It's a bad day, not a bad life | Rhys & Ryan
Havia dias na vida de Ryan Wood. E havia dias. Os dias eram fáceis de atravessar. Eram inofensivos, eram quase agradáveis. Eram dias em que as aulas de vôo em fáceis de auxiliar, dias em que o vento batia em seu rosto de forma agradável, quase lembrando-a de como era estar na vassoura ao invés de ajudando alguém a se equilibrar nela, dias em que ela caminhava pelo castelo inteiro sem sentir uma menção à dor em sua perna. Mas os dias... Esses eram insuportáveis. Eram dias em que tudo que Ryan queria era soterrar-se debaixo dos cobertores, rezando baixo para ter forças, forças para levantar da cama, forças para não abraçar a escuridão que pairava, que sentia. Eram dias em que sua cicatriz parecia mais visível, que a dor irradiava do joelho para todo o resto de seu corpo, como um lembrete de quem Ryan realmente era e de que aquilo era o que ela seria para sempre. Aquele era um dia. Madame Hooch sempre sabia quando era um desses. Embora não fosse de verbalizar seus incômodos, principalmente esses que a colocavam numa posição tão fragilizada, Ryan não era uma pessoa muito difícil de se ler. Estava tudo nos olhos, na sua expressão vazia, na forma mecânica com que fazia qualquer coisa e em como nada a sua volta parecia fazê-la reagir.

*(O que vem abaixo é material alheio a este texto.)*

theorem State.Inv.releasePart {s : State} {p : Nat} (hs : s.Inv) : (s.releasePart p).Inv := by
  dsimp only [State.releasePart]
  exact .foldl (fun _ _ h => h) hs

theorem State.Inv.completeStop {s : State} {p : Nat} (hs : s.Inv) : (s.completeStop p).Inv := by
  dsimp only [State.completeStop]
  exact .setPart (.foldl (fun _ _ h => .stopEntry h) hs)

theorem treeOperand_keepsInv {a : GReg} : (treeOperand a).KeepsInv := by
  dsimp only [treeOperand]
  refine .bind supervisorOnly_keepsInv fun _ => .bind issue_keepsInv fun _ => .bind readG_keepsInv fun _ => ?_
  split
  exacts [.trap, .get fun _ _ => .bind .require fun _ => .pure]

theorem execGstop_inv {s : State} (hs : s.Inv) {a : GReg} : Result.Inv (execGstop a s) := by
  unfold execGstop
  split
  · exact .bundle hs .throw
  next p _ s' h =>
    have hs' : s'.Inv := treeOperand_keepsInv.ok h hs
    refine .ite (.ite (.bundle hs' (.modify fun _ h => .releasePart h)) (.bundle hs' .pure)) (.ite (.bundle hs' .pure) ?_)
    split
    · exact .ite (.bundle hs' (.modify fun _ h => .completeStop h)) (.next (.noteStall hs))
    · refine .ite (.bundle hs' (.modify fun _ h => .completeStop (.haltPart h))) ?_
      extract_lets s₁ _ s₂
      have h₁ : s₁.Inv := .haltPart hs
      have h₂ : s₂.Inv := .setMe h₁
      clear_value s₂
      exact .next (.of_mem h₂ rfl)

theorem State.Inv.adoptCtx {s : State} {c : CtxId} {r : Nat} (hs : s.Inv) : (s.adoptCtx c r).Inv := by
  dsimp only [State.adoptCtx]
  exact .recordState hs

theorem execAdopt_inv {s : State} (hs : s.Inv) {d a : GReg} : Result.Inv (execAdopt d a s) :=
  .bundle hs (.bind supervisorOnly_keepsInv fun _ => .get fun _ _ => .bind .require fun _ => .bind issue_keepsInv fun _ => .bind readG_keepsInv fun _
    => .bind aligned_keepsInv fun _ => .get fun _ hs => .bind .await fun _ => .when (.set (.adoptCtx hs)) fun _ => writeG_keepsInv)

/-! ### `Machine/Percolator.lean` -/

theorem State.Inv.taskMark {s : State} {c : CtxId} {t : Machine.Task} (hs : s.Inv) : (s.taskMark c t).Inv := by
  dsimp only [State.taskMark]
  exact State.inv_storeWords _ _ hs

theorem State.Inv.startHandler {s : State} {c : CtxId} {e : Start} {code : Word} {cause : Nat} (hs : s.Inv) : (s.startHandler c e code cause).Inv :=
    by
  dsimp only [State.startHandler]
  split
  exacts [.taskMark (.ite (Memory.wf_writes _ _ hs) hs), .ite (Memory.wf_writes _ _ hs) hs]

theorem State.Inv.noFallback {s : State} {b : Nat} (hs : s.Inv) : (s.noFallback b).Inv := by
  dsimp only [State.noFallback]
  exact .postNoctx (.undeliverable hs)

theorem State.Inv.serveWake {s : State} {b : Nat} {x : Bank} (hs : s.Inv) : (s.serveWake b x).Inv := by
  dsimp only [State.serveWake]
  exact .ite (.wake0 hs) hs

theorem State.Inv.serveNoHandler {s t : State} {b : Nat} (hs : s.Inv) (h : s.serveNoHandler b = some t) : t.Inv := by
  unfold State.serveNoHandler at h
  split at h
  · cases h
    exact .setCtx (.setBank hs)
  · split at h
    · cases h
      exact .serveWake hs
    · cases h
  · cases h

theorem execHandlerStart_inv {s : State} (hs : s.Inv) : Result.Inv (execHandlerStart s) := by
  dsimp only [execHandlerStart]
  refine .step hs (.get fun s hs => .bind .await fun _ => ?_)
  split
  · exact .set (.setCtx (.setBank hs))
  · refine .ite (.set (.serveWake hs)) ?_
    split
    · split
      next h => exact .set (.serveNoHandler hs h)
      next => exact .stall
    · refine .bind .await fun _ => .ite (.set (.takeTrap (.setBank hs))) ?_
      split
      exacts [.set (.noFallback (.setBank hs)), .set (.startHandler (.setBank hs))]
  · exact .stall

theorem execHandlerTableApply_inv {s : State} (hs : s.Inv) : Result.Inv (execHandlerTableApply s) := by
  dsimp only [execHandlerTableApply]
  refine .step hs (.get fun _ hs => ?_)
  split
  exacts [.stall, .set hs]

theorem State.Inv.arriveMessage {s t : State} (hs : s.Inv) {c : CoreId} {m : Message} (h : s.arriveMessage c m = some t) : t.Inv := by
  unfold State.arriveMessage at h
  extract_lets room s₁ at h
  have h₁ : s₁.Inv := .contourReceived (s := s.countRecv c m.part) hs
  clear_value s₁
  split at h
  · cases h
  · split at h
    · cases h
      exact .enterTeam h₁
    · cases h
      exact .enterTeam (.of_mem h₁ rfl)

theorem execMessageArrive_inv {s : State} (hs : s.Inv) {bank : Option Nat} : Result.Inv (execMessageArrive bank s) := by
  unfold execMessageArrive
  refine .step hs (.get fun s hs => ?_)
  split
  · extract_lets x
    split
    · exact .stall
    · extract_lets left
      have hl : left.Inv := .setBank hs
      split
      · exact .set (.departMessage hl)
      · split
        next h => exact .set (.arriveMessage hl h)
        next => exact .stall
  · split
    · exact .stall
    · extract_lets left
      have hl : left.Inv := .of_mem hs rfl
      split
      · exact .set hl
      · refine .ite (.set (.contourReceived hl)) ?_
        split
        next h => exact .set (.arriveMessage hl h)
        next => exact .stall

theorem execStealRequest_inv {s : State} (hs : s.Inv) : Result.Inv (execStealRequest s) := by
  dsimp only [execStealRequest]
  refine .step hs (.get fun _ hs => ?_)
  split
  · exact .stall
  · refine .bind .await fun _ => ?_
    split
    all_goals exact .set hs

theorem State.Inv.takeAlternative {s : State} {c : CtxId} {r : Nat} {a : State × Option Stolen} (hs : s.Inv) (h : s.takeAlternative c r = some a) :
    a.1.Inv := by
  unfold State.takeAlternative at h
  extract_lets loc remain i table snap s₁ s₂ at h
  have h₂ : s₂.Inv := State.inv_store _ _ _ (State.inv_store _ _ _ hs)
  clear_value s₁ s₂
  split at h
  · cases h
    exact hs
  · split at h
    · split at h
      all_goals cases h
      exacts [hs, h₂]
    · cases h
    · cases h
    · cases h
      exact hs

theorem State.Inv.answerSteal {s : State} {v : CoreId} {team : Nat} {a : State × Option Stolen × Bool} (hs : s.Inv)
    (h : s.answerSteal v team = some a) : a.1.Inv := by
  unfold State.answerSteal at h
  extract_lets b x loc s' at h
  have hs' : s'.Inv := .setBank hs
  clear_value s'
  split at h
  · cases h
    exact hs
  · split at h
    · split at h
      · cases h
      · split at h
        all_goals cases h
        all_goals exact hs'
    · split at h
      · cases h
        exact .setBank hs
      · split at h
        · cases h
          exact hs
        · obtain ⟨a, ha, rfl⟩ := Option.map_eq_some_iff.mp h
          exact .takeAlternative hs ha

theorem execStealAnswer_inv {s : State} (hs : s.Inv) : Result.Inv (execStealAnswer s) := by
  unfold execStealAnswer
  refine .step hs (.get fun s hs => ?_)
  extract_lets v
  split
  · exact .stall
  · extract_lets b
    split
    · exact .stall
    next h =>
      have hs' := State.Inv.answerSteal hs h
      extract_lets _ s₁
      have h₁ : s₁.Inv := .setCore hs'
      clear_value s₁
      split
      exacts [.set (.takeTrap h₁), .set (.of_mem h₁ rfl)]

theorem execStealReplyReceive_inv {s : State} (hs : s.Inv) : Result.Inv (execStealReplyReceive s) := by
  dsimp only [execStealReplyReceive]
  refine .step hs (.get fun _ hs => ?_)
  split
  exacts [.set (.enterTeam hs), .set hs, .stall]

theorem execReadyRingPush_inv {s : State} (hs : s.Inv) : Result.Inv (execReadyRingPush s) := by
  dsimp only [execReadyRingPush]
  refine .step hs (.get fun _ hs => ?_)
  split
  exacts [.stall, .bind .await fun _ => .set (.enter hs)]

theorem State.Inv.wakeTeam {s : State} {c : CoreId} {t : Nat} (hs : s.Inv) : (s.wakeTeam c t).Inv := by
  dsimp only [State.wakeTeam]
  split
  exacts [.ite (.undeliverable hs) (.ite (.serveWake hs) (.setServedBank hs)), .undeliverable hs]

theorem execTimerFire_inv {s : State} (hs : s.Inv) {n : Nat} : Result.Inv (execTimerFire n s) := by
  dsimp only [execTimerFire]
  refine .step hs (.get fun _ hs => ?_)
  split
  · exact .stall
  · refine .bind .await fun _ => .set ?_
    split
    exacts [.enterTeam hs, .wakeTeam hs]

theorem execLongLatencyComplete_inv {s : State} (hs : s.Inv) {n : Nat} : Result.Inv (execLongLatencyComplete n s) := by
  dsimp only [execLongLatencyComplete]
  refine .step hs (.get fun _ hs => ?_)
  split
  exacts [.stall, .bind .await fun _ => .set (.deliver hs)]

theorem execPinExpire_inv {s : State} (hs : s.Inv) : Result.Inv (execPinExpire s) := .step hs (.bind .getMe fun _ => .bind .await fun _ => .modifyMe)

theorem execTranslationWalk_inv {s : State} (hs : s.Inv) : Result.Inv (execTranslationWalk s) := by
  dsimp only [execTranslationWalk]
  refine .step hs (.get fun _ hs => ?_)
  split
  · exact .stall
  · refine .ite (.set hs) (.bind .await fun _ => ?_)
    split
    exacts [.set (.takeTrap hs), .set hs]

theorem execUnassignedOpcode_inv {s : State} (hs : s.Inv) {bad : BadBundle} : Result.Inv (execUnassignedOpcode bad s) := by
  dsimp only [execUnassignedOpcode]
  split
  exacts [.bundle hs .raise, .ite (.bundle hs .raise) (.next hs)]

theorem State.Inv.placeRecord {s : State} {r : Nat} {c : CtxId} (hs : s.Inv) : (s.placeRecord r c).Inv := by
  dsimp only [State.placeRecord]
  exact .ite hs (State.inv_store _ _ _ hs)

theorem State.Inv.migrate {s : State} {old new : CtxId} (hs : s.Inv) : (s.migrate old new).Inv := by
  dsimp only [State.migrate]
  exact .placeRecord (.placeRecord (.reseat (.reseat (.leaveSprint (.detach (.endLease hs))))))

theorem execContextMigrate_inv {s : State} (hs : s.Inv) : Result.Inv (execContextMigrate s) := by
  dsimp only [execContextMigrate]
  refine .step hs (.get fun _ hs => .bind .await fun _ => ?_)
  split
  exacts [.set hs, .set (.migrate hs)]

/-! ### `Machine/Launch.lean` -/

theorem execLaunchRecordTake_inv {s : State} (hs : s.Inv) : Result.Inv (execLaunchRecordTake s) :=
  .step hs (.get fun _ hs => .bind .await fun _ => .bind .await fun _ => .set (.ite (.postNoctx (State.inv_store _ _ _ hs)) (.ite (.postNoctx
    (State.inv_store _ _ _ hs)) (State.inv_store _ _ _ hs))))

theorem State.Inv.writeHeader {s : State} {c : CtxId} (hs : s.Inv) : (s.writeHeader c).Inv := by
  dsimp only [State.writeHeader]
  exact State.inv_storeWords _ _ (State.inv_storeWords _ _ hs)

theorem State.Inv.setCarve {s : State} {c : CoreId} {carve : Nat} (hs : s.Inv) : (s.setCarve c carve).Inv := by
  dsimp only [State.setCarve]
  exact .fitL1 hs

theorem State.Inv.launchMember {s : State} {t : Nat} {c : CoreId} (hs : s.Inv) : (s.launchMember t c).Inv := by
  dsimp only [State.launchMember]
  exact .setCore (.foldl (fun _ _ h => .writeHeader (.setCtx h)) (.setCarve (.setBank hs)))

theorem State.Inv.launchTeam {s : State} {d : Nat} {g : Grid} {j : Nat} {members : List CoreId} (hs : s.Inv) : (s.launchTeam d g j members).Inv := by
  dsimp only [State.launchTeam]
  exact .foldl (fun _ _ h => .launchMember h) hs

theorem State.Inv.startMember {s : State} {t : Nat} {c : CoreId} (hs : s.Inv) : (s.startMember t c).Inv := by
  dsimp only [State.startMember]
  exact Memory.wf_writes _ _ hs

theorem execTeamStart_inv {s : State} (hs : s.Inv) {team : Nat} : Result.Inv (execTeamStart team s) :=
  .step hs (.get fun _ hs => .bind .await fun _ => .set (.foldl (fun _ _ h => .startMember h) hs))

theorem State.Inv.saveRidge {s : State} {t r i : Nat} (hs : s.Inv) : (s.saveRidge t r i).Inv := by
  dsimp only [State.saveRidge]
  exact .ite (.exchangeRidge hs) (.duplicate hs)

theorem State.Inv.loadRidge {s : State} {t r i : Nat} (hs : s.Inv) : (s.loadRidge t r i).Inv := by
  dsimp only [State.loadRidge]
  exact .ite (.exchangeRidge hs) hs

theorem State.Inv.swapOut {s : State} {t : Nat} (hs : s.Inv) : (s.swapOut t).Inv := by
  unfold State.swapOut
  extract_lets k banks s₁ s₂
  have h₁ : s₁.Inv := .foldl (fun _ _ h => .saveRidge h) hs
  have h₂ : s₂.Inv := .foldl (fun s b h => by
    refine .setBank (.bankToImage (.foldl (fun s n h => ?_) h))
    exact .setCtx (.ite (.recordState (.ctxToRecord (.leaveBank h))) (.ctxToRecord (.leaveBank h)))) h₁
  exact .setTeam h₂

theorem State.Inv.swapInMember {s : State} {t : Nat} {c : CoreId} {records : List (Nat × Nat)} {image : Option Nat} (hs : s.Inv) : (s.swapInMember t
    c records image).Inv := by
  dsimp only [State.swapInMember]
  split
  exacts [.foldl (fun _ _ h => .placeRecord (.ite (.recordState (.recordToCtx h)) (.recordToCtx h))) (.setCarve hs), .imageToBank (.foldl (fun _ _ h
    => .placeRecord (.ite (.recordState (.recordToCtx h)) (.recordToCtx h))) (.setCarve hs))]

theorem State.Inv.swapIn {s : State} {t : Nat} {cores : List CoreId} (hs : s.Inv) : (s.swapIn t cores).Inv := by
  dsimp only [State.swapIn]
  exact .tryEndTeam (.foldl (fun _ _ h => .takeActions h) (.foldl (fun _ _ h => .loadRidge h) (.foldl (fun _ _ h => .swapInMember h) (.foldl (fun _ _
    h => h) hs))))

theorem State.Inv.fillSlot {s t : State} {d : Nat} {g : Grid} (hs : s.Inv) (h : s.fillSlot d g = some t) : t.Inv := by
  unfold State.fillSlot at h
  split at h
  · cases h
  · split at h
    · cases h
    · extract_lets note at h
      have hn {u : State} (hu : u.Inv) : (note u).Inv := .setDie hu
      clear_value note
      split at h
      all_goals obtain ⟨_, _, rfl⟩ := Option.map_eq_some_iff.mp h
      exacts [hn (.swapIn hs), hn (.launchTeam hs)]

theorem State.Inv.fillSlots {s : State} {d : Nat} {g : Grid} {k : Nat} (hs : s.Inv) : (s.fillSlots d g k).Inv := by
  induction k generalizing s g with
  | zero => exact hs
  | succ k ih =>
    unfold State.fillSlots
    split
    · exact hs
    · split
      · exact hs
      next h => exact ih (.fillSlot hs h)

theorem State.Inv.admitHead {s : State} {d : Nat} {g : Grid} (hs : s.Inv) : (s.admitHead d g).Inv := by
  dsimp only [State.admitHead]
  exact .foldl (fun _ _ h => .launchTeam h) (.charge hs)

theorem State.Inv.admitAll {s : State} {d n : Nat} (hs : s.Inv) : (s.admitAll d n).Inv := by
  induction n generalizing s with
  | zero => exact hs
  | succ n ih =>
    unfold State.admitAll
    extract_lets k cs
    split
    · exact .setDie hs
    · split
      · exact hs
      · exact ih (.admitHead (.setDie hs))

theorem State.Inv.requestYields {s : State} {b : Nat} {deadline : Word} (hs : s.Inv) : (s.requestYields b deadline).Inv := by
  dsimp only [State.requestYields]
  exact .yieldNotice (.foldl (fun _ _ h => h) hs)

theorem State.Inv.expire {s : State} {t deadline : Nat} (hs : s.Inv) : (s.expire t deadline).Inv := by
  dsimp only [State.expire]
  exact .foldl (fun _ _ h => .requestYields h) hs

A professora tentou começar algumas conversas com Ryan, pediu sugestões para a aula, mas tudo que Ryan fazia era acenar com a cabeça, ou limitar-se a dar um sorrisinho de canto que expressava mais sofrimento do que sua expressão continuamente estagnada. Eventualmente, naquela manhã que parecia eterna, Madame Hooch se deu por vencida, deixando Ryan mergulhar em sua própria melancolia e silêncio. E foi o que a loira fez. Tinha um lugar, um lugar em que Ryan gostava muito de ficar. O degrau mais alto da arquibancada. A vista do campo era perfeita, e fazia Ryan se sentir minúscula, menor do que já era, como se fosse possível. Por horas, ficava sentada ali, abraçando seus joelhos e encarando o verde do gramado, na tentativa de esquecer quem era, esquecer o que era, e tornar-se apenas... Ninguém. Porque tornar-se alguém, alguma coisa, já estava fora de questão.
Prestes a completar a segunda hora ali, Ryan ouviu os pesados passos de alguém subindo a arquibancada. Imaginou que fosse madame Hooch, talvez Dawn fazendo uma visita para a prima e querendo ser educada. Virou-se na direção do som e teve uma surpresa. O grande Rhys Cadwallader estava em seu último ano quando Ryan entrou em Hogwarts. Era difícil não lembrar-se dele. Chaser principal do time no terceiro ano, capitão no quinto, impressionantemente bonito. Com o time em suas mãos, a Gryffindor fora campeã três anos seguidos. Ryan tivera a oportunidade de ver a última vitória, e talvez essa vitória (e Rhys por si só) tivesse a motivado a querer ser uma jogadora de quadribol. Ryan lembrava-se claramente, naquele mesmo campo que encarava, agora vazio, os jogadores gritando, a torcida completamente louca, fazendo a arquibancada tremer. O calor que ela sentiu em seu coração, enquanto os garotos mais velhos a equilibravam em seus ombros, pulando e a fazendo pular junto. E Rhys no meio de todos, segurando a taça, segurando a esperança e o orgulho dos Gryffindors. Um dos melhores jogadores de Quadribol que ela havia visto, senão o melhor. E capitão do time que ela sonhou fazer parte por anos. Abraçou seus joelhos mais forte. Em outro dia, em outra época, Ryan teria tido um surto, teria pedido um autógrafo, teria elogiado até o jeito como Rhys respirava. Mas naquele momento, nem isso era capaz de sentir. Nem a admiração que tinha pelo capitão do Montrose Magpies lhe dava forças ou disposição para sorrir, para acenar, para qualquer coisa. Manteve seu olhar opaco em Rhys, tentando formular alguma coisa pra dizer - Se está procurando Madame Hooch, ela está lá dentro - Apontou para trás, sem uma direção específica. Rhys saberia onde encontrar a professora de vôo, ela apenas fizera um esforço para não ser mal educada.